» Entries taken from a collection

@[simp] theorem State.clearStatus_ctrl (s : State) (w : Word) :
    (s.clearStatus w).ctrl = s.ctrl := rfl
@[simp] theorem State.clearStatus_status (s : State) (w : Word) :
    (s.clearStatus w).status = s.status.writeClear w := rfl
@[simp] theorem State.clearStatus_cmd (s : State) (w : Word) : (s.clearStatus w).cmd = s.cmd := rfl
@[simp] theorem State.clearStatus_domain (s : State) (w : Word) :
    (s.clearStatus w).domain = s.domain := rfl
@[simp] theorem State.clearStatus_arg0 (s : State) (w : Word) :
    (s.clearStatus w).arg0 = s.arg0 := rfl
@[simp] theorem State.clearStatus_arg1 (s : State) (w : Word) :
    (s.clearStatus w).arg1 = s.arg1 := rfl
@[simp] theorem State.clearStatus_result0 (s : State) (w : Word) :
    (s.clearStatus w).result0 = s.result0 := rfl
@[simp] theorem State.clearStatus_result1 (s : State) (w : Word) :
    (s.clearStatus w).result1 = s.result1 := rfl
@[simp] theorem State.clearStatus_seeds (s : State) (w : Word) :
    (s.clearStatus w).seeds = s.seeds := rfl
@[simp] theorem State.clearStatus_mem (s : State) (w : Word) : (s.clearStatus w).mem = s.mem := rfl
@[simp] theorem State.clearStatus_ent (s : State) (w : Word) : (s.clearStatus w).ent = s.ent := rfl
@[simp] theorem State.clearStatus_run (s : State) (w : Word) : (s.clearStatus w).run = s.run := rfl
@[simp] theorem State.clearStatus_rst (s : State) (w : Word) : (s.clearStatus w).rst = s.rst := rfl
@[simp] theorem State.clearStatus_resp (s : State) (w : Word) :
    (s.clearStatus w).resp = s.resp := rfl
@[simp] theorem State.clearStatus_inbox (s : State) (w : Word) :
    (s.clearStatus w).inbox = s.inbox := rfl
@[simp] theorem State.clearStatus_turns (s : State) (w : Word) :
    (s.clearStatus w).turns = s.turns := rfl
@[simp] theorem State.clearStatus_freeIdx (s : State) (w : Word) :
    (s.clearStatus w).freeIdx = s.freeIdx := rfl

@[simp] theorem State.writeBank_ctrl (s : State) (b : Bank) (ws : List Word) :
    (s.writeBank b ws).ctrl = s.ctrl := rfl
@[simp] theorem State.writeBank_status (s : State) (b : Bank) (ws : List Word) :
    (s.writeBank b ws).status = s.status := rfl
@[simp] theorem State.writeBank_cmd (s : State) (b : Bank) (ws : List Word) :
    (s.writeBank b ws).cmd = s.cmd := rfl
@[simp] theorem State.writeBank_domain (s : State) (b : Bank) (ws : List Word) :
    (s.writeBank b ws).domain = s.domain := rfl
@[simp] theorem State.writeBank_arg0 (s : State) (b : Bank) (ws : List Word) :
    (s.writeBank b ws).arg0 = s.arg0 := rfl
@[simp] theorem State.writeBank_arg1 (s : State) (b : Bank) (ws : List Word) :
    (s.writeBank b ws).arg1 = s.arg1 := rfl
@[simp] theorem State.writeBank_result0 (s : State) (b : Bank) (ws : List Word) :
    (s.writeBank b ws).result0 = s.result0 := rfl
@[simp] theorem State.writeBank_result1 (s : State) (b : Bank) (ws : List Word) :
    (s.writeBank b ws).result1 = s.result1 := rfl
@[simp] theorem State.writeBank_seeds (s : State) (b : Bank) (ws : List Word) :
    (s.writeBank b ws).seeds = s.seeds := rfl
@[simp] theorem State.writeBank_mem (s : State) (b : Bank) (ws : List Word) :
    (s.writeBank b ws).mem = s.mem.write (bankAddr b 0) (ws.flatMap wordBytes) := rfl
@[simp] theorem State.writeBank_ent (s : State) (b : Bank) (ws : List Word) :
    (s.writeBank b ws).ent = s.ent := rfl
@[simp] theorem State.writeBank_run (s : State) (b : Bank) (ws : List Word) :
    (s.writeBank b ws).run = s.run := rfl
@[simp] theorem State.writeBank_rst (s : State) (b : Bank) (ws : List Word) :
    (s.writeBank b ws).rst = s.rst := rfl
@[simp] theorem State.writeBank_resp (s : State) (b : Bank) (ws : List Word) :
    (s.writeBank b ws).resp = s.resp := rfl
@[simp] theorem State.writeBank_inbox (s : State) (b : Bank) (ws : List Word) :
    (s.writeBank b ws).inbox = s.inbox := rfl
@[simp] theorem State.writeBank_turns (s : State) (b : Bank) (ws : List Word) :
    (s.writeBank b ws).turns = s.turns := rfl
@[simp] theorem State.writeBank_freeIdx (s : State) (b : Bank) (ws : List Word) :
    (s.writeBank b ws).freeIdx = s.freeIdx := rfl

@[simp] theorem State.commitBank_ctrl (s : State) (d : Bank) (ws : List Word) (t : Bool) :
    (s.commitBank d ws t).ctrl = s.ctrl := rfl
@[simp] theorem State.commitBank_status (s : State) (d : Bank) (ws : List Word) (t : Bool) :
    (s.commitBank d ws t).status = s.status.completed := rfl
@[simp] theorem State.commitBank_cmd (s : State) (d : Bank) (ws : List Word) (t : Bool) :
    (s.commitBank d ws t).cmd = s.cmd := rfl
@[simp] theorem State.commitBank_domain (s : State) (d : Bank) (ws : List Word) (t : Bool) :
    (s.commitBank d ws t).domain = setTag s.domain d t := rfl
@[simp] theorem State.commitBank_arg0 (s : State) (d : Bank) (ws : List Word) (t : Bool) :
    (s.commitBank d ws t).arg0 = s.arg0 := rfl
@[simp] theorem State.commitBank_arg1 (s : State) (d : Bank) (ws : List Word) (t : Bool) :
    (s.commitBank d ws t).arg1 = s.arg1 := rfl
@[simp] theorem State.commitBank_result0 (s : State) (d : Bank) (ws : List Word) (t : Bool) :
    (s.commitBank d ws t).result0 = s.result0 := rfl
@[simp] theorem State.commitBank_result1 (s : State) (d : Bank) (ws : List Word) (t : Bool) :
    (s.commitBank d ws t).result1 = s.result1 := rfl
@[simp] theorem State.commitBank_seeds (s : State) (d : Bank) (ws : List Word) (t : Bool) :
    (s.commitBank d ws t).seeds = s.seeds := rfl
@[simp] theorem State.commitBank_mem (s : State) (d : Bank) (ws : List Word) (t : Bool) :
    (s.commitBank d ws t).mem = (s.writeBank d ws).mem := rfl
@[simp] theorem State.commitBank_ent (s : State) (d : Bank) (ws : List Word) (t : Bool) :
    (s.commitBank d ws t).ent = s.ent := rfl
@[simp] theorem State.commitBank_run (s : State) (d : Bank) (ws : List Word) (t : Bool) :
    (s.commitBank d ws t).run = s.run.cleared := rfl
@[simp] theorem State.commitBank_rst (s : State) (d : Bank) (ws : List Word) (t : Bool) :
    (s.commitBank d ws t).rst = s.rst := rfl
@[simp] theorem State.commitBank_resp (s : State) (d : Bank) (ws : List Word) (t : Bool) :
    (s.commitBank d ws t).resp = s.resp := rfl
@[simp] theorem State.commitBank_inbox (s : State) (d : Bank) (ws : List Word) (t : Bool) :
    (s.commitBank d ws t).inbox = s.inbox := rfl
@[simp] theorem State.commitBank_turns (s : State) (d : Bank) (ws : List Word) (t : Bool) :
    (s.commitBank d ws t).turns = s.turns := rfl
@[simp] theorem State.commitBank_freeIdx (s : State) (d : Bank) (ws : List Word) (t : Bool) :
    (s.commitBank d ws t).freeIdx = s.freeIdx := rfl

---

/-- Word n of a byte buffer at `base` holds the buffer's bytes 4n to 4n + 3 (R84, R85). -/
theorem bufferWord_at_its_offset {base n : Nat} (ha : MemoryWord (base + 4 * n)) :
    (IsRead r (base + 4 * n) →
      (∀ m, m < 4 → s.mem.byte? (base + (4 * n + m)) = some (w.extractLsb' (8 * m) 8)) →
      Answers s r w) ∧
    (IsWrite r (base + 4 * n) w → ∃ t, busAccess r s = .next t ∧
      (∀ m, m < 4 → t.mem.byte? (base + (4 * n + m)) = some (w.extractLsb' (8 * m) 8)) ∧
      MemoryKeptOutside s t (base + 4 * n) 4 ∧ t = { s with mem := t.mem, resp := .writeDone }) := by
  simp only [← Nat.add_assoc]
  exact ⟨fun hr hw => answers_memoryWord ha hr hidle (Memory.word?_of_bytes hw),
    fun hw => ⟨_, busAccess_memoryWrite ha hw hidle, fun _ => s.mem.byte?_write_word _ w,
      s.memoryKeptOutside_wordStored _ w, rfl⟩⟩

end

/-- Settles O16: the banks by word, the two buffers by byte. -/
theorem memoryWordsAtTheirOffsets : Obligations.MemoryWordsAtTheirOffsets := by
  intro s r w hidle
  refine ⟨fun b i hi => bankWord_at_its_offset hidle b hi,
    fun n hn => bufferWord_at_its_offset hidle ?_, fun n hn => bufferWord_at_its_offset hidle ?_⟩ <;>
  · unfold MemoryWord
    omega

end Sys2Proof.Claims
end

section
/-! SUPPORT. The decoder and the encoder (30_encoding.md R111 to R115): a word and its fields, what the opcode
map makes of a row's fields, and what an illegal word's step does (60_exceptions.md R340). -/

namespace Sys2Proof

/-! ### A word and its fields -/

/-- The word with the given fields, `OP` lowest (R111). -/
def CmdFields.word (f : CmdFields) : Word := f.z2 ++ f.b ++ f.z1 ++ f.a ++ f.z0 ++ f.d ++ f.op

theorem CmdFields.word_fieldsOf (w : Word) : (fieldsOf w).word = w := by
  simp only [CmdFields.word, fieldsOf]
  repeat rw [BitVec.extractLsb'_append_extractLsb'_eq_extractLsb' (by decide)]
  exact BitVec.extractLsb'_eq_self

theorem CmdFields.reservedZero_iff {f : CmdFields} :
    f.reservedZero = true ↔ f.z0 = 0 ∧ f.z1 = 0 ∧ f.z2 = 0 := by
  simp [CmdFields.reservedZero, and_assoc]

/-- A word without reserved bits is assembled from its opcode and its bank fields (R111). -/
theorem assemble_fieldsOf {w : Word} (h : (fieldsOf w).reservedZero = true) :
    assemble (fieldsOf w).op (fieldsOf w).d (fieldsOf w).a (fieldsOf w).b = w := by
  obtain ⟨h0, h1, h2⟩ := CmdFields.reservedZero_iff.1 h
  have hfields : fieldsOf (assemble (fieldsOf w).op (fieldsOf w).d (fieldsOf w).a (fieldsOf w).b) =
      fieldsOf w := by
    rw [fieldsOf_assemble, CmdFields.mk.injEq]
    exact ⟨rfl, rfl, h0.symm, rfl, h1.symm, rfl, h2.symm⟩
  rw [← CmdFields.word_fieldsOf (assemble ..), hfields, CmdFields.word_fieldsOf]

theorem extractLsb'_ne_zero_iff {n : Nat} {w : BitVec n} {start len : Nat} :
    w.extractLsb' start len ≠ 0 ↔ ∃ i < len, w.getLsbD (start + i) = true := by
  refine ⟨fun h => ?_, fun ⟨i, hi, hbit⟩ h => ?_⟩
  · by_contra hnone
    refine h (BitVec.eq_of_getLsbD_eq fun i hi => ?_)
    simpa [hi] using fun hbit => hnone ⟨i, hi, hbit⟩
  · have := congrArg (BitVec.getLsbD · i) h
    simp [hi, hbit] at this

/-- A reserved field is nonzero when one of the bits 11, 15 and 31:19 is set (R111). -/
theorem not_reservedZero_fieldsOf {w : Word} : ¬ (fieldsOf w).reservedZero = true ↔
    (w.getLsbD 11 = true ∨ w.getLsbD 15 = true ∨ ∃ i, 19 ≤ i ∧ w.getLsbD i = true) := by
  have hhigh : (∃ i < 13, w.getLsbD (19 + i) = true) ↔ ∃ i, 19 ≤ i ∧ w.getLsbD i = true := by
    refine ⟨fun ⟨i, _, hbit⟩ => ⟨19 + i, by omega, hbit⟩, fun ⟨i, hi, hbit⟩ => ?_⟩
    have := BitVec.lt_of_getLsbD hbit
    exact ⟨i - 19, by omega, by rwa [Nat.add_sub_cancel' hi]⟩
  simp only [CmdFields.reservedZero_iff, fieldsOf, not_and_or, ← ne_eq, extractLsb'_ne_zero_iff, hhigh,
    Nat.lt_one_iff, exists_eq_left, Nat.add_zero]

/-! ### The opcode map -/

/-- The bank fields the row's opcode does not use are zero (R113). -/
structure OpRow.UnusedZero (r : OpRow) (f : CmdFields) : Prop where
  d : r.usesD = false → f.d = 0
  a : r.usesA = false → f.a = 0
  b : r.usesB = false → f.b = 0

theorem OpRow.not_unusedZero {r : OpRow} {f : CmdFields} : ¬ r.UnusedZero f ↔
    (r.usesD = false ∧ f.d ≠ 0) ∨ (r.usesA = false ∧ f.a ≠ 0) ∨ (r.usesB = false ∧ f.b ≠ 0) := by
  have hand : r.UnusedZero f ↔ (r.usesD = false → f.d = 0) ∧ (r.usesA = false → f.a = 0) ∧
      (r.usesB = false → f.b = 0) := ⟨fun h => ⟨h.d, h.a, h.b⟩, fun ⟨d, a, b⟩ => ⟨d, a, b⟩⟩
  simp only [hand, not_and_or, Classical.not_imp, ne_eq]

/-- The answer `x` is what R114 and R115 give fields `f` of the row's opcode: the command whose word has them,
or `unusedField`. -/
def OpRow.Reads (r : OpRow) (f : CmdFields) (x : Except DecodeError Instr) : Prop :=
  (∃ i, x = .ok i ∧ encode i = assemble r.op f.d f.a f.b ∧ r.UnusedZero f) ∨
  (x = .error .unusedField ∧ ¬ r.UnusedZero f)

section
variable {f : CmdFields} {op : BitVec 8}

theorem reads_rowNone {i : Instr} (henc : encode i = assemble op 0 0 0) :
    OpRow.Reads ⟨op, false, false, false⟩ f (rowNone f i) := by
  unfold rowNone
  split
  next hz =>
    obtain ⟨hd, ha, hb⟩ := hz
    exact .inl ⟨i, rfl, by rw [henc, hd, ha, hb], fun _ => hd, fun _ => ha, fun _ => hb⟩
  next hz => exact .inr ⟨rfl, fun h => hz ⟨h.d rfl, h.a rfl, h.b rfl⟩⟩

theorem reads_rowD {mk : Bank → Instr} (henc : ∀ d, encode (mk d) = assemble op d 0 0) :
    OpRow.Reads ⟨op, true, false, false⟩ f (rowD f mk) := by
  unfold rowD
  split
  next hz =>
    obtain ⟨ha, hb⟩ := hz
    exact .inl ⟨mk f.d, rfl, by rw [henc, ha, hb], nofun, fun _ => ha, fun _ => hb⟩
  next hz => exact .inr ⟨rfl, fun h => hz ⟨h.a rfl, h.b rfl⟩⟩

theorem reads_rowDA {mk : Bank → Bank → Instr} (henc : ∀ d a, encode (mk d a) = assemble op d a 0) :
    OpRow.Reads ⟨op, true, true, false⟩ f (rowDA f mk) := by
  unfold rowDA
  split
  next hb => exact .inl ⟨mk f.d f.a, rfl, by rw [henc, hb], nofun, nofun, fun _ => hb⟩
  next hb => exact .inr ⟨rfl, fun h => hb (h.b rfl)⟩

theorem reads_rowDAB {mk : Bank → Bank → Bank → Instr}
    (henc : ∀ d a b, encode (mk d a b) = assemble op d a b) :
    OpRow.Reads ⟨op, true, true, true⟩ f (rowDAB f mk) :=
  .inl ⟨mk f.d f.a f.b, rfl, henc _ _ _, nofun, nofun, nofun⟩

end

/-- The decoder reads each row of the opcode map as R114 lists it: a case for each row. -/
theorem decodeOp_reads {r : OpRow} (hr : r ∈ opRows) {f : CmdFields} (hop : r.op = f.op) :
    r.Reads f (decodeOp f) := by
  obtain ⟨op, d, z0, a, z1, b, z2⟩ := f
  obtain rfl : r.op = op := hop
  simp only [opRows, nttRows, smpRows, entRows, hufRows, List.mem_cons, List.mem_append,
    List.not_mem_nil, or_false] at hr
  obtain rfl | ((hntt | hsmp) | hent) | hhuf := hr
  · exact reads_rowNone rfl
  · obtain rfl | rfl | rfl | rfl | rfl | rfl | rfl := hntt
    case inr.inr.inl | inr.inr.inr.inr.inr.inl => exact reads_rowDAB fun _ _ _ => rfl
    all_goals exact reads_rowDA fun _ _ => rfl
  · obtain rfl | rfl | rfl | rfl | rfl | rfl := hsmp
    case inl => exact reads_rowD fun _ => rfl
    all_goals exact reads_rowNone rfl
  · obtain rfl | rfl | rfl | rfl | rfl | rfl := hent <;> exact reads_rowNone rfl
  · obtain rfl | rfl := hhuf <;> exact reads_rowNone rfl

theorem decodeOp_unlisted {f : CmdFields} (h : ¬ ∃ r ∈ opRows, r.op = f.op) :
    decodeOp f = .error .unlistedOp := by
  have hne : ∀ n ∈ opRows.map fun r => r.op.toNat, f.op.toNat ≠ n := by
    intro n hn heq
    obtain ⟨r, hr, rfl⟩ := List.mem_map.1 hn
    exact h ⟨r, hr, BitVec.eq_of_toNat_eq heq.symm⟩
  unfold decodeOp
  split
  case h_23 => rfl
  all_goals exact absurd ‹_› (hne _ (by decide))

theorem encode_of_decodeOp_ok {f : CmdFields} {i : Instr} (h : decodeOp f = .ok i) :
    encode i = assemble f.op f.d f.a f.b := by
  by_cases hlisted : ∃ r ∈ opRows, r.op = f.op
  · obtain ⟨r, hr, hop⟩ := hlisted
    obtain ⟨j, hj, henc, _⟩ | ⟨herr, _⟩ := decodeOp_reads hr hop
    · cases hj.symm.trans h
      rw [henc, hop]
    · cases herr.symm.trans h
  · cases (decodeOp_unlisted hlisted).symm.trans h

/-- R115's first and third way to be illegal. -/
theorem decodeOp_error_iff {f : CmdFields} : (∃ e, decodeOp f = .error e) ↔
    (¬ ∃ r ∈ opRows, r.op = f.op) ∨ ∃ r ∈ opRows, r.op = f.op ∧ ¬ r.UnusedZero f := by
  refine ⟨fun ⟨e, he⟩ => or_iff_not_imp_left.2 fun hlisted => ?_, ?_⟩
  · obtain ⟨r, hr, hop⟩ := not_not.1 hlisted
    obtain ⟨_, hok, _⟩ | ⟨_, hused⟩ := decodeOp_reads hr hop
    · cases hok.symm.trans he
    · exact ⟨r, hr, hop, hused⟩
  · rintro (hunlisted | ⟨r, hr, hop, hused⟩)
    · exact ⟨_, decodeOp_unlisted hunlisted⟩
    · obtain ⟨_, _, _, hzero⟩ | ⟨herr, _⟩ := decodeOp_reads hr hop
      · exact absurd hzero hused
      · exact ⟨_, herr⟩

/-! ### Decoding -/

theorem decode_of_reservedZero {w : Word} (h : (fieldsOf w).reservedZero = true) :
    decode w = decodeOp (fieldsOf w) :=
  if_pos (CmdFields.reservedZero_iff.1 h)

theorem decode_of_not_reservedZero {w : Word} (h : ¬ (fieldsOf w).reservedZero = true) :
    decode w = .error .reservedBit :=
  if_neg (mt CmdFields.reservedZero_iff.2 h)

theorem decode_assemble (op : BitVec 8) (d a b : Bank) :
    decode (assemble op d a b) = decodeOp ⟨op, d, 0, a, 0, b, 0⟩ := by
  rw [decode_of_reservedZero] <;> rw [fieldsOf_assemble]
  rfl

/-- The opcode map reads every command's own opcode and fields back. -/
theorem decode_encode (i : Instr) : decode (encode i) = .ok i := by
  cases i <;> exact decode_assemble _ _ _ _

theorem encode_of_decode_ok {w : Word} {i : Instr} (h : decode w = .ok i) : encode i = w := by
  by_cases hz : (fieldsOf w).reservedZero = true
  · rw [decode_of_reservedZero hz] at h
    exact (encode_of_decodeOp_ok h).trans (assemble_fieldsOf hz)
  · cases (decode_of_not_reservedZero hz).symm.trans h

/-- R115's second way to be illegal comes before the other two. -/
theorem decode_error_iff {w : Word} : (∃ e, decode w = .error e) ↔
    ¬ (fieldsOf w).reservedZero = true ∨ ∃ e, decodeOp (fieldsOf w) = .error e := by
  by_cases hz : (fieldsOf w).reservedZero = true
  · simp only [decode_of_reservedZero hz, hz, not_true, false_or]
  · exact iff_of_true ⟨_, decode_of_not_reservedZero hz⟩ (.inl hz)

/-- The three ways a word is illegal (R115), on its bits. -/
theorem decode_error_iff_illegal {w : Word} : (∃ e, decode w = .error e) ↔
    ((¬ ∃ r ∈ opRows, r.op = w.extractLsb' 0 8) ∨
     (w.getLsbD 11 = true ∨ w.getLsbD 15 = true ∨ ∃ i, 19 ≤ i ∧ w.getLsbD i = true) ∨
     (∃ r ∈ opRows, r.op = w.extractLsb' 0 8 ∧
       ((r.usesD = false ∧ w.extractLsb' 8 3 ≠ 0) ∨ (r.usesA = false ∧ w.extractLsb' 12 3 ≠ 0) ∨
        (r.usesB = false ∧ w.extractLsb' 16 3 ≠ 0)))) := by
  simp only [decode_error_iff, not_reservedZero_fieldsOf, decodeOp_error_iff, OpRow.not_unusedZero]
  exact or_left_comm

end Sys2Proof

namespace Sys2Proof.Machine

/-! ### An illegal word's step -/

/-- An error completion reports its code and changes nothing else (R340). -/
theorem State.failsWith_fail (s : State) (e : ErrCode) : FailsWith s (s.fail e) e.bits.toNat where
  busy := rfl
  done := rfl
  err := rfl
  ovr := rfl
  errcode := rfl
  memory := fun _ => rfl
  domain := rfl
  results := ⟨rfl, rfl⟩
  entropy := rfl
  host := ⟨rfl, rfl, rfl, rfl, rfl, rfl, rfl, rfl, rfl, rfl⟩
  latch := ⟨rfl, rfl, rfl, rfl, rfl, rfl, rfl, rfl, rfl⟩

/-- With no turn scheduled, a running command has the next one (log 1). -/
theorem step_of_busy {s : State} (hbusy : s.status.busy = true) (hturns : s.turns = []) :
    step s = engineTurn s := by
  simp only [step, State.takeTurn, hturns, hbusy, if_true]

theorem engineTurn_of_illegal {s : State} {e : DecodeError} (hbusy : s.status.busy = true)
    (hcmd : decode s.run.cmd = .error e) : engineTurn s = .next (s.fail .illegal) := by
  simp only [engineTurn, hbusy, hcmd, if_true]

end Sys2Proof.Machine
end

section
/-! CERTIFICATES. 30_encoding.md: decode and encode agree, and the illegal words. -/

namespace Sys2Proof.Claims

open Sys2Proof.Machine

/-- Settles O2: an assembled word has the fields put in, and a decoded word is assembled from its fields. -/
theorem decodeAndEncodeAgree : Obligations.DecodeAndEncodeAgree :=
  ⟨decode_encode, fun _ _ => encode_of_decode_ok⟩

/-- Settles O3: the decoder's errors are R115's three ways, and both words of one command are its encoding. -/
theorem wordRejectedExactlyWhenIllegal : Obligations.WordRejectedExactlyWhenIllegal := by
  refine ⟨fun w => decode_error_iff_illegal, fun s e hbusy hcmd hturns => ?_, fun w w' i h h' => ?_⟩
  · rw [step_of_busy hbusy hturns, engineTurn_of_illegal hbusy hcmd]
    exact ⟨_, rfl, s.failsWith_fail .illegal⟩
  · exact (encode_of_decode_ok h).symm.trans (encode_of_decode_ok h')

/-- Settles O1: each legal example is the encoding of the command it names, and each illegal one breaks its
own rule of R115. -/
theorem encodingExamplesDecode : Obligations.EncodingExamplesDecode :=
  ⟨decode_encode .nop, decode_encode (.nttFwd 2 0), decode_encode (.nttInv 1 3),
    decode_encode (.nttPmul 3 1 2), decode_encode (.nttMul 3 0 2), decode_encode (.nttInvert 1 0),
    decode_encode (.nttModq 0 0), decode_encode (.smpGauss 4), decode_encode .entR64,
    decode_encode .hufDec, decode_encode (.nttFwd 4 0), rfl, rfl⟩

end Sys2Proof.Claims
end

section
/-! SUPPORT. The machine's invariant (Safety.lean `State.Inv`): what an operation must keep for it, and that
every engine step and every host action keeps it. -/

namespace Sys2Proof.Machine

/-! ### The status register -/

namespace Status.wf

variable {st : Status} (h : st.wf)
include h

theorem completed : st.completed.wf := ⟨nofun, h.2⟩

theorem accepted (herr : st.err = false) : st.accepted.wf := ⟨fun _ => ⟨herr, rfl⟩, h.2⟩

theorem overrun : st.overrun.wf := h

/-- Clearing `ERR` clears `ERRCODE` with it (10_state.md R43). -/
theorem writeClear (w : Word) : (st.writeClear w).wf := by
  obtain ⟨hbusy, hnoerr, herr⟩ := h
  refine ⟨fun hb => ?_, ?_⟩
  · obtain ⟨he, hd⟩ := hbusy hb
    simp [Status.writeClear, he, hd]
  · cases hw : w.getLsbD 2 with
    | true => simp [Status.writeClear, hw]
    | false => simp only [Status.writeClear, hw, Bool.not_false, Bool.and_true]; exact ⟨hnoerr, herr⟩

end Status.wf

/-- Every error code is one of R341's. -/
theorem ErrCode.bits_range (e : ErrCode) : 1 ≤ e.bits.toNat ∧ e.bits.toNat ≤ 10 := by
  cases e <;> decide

» WHAT THIS TASK INVOLVES
What you give back must be the stretch above, starting at the line with "(s.clearStatus w).status = s.status.writeClear" and ending at the line with "theorem State.clearStatus_result1 (s", copied exactly.

» RESULT
    (s.clearStatus w).status = s.status.writeClear w := rfl
@[simp] theorem State.clearStatus_cmd (s : State) (w : Word) : (s.clearStatus w).cmd = s.cmd := rfl
@[simp] theorem State.clearStatus_domain (s : State) (w : Word) :
    (s.clearStatus w).domain = s.domain := rfl
@[simp] theorem State.clearStatus_arg0 (s : State) (w : Word) :
    (s.clearStatus w).arg0 = s.arg0 := rfl
@[simp] theorem State.clearStatus_arg1 (s : State) (w : Word) :
    (s.clearStatus w).arg1 = s.arg1 := rfl
@[simp] theorem State.clearStatus_result0 (s : State) (w : Word) :
    (s.clearStatus w).result0 = s.result0 := rfl
@[simp] theorem State.clearStatus_result1 (s : State) (w : Word) :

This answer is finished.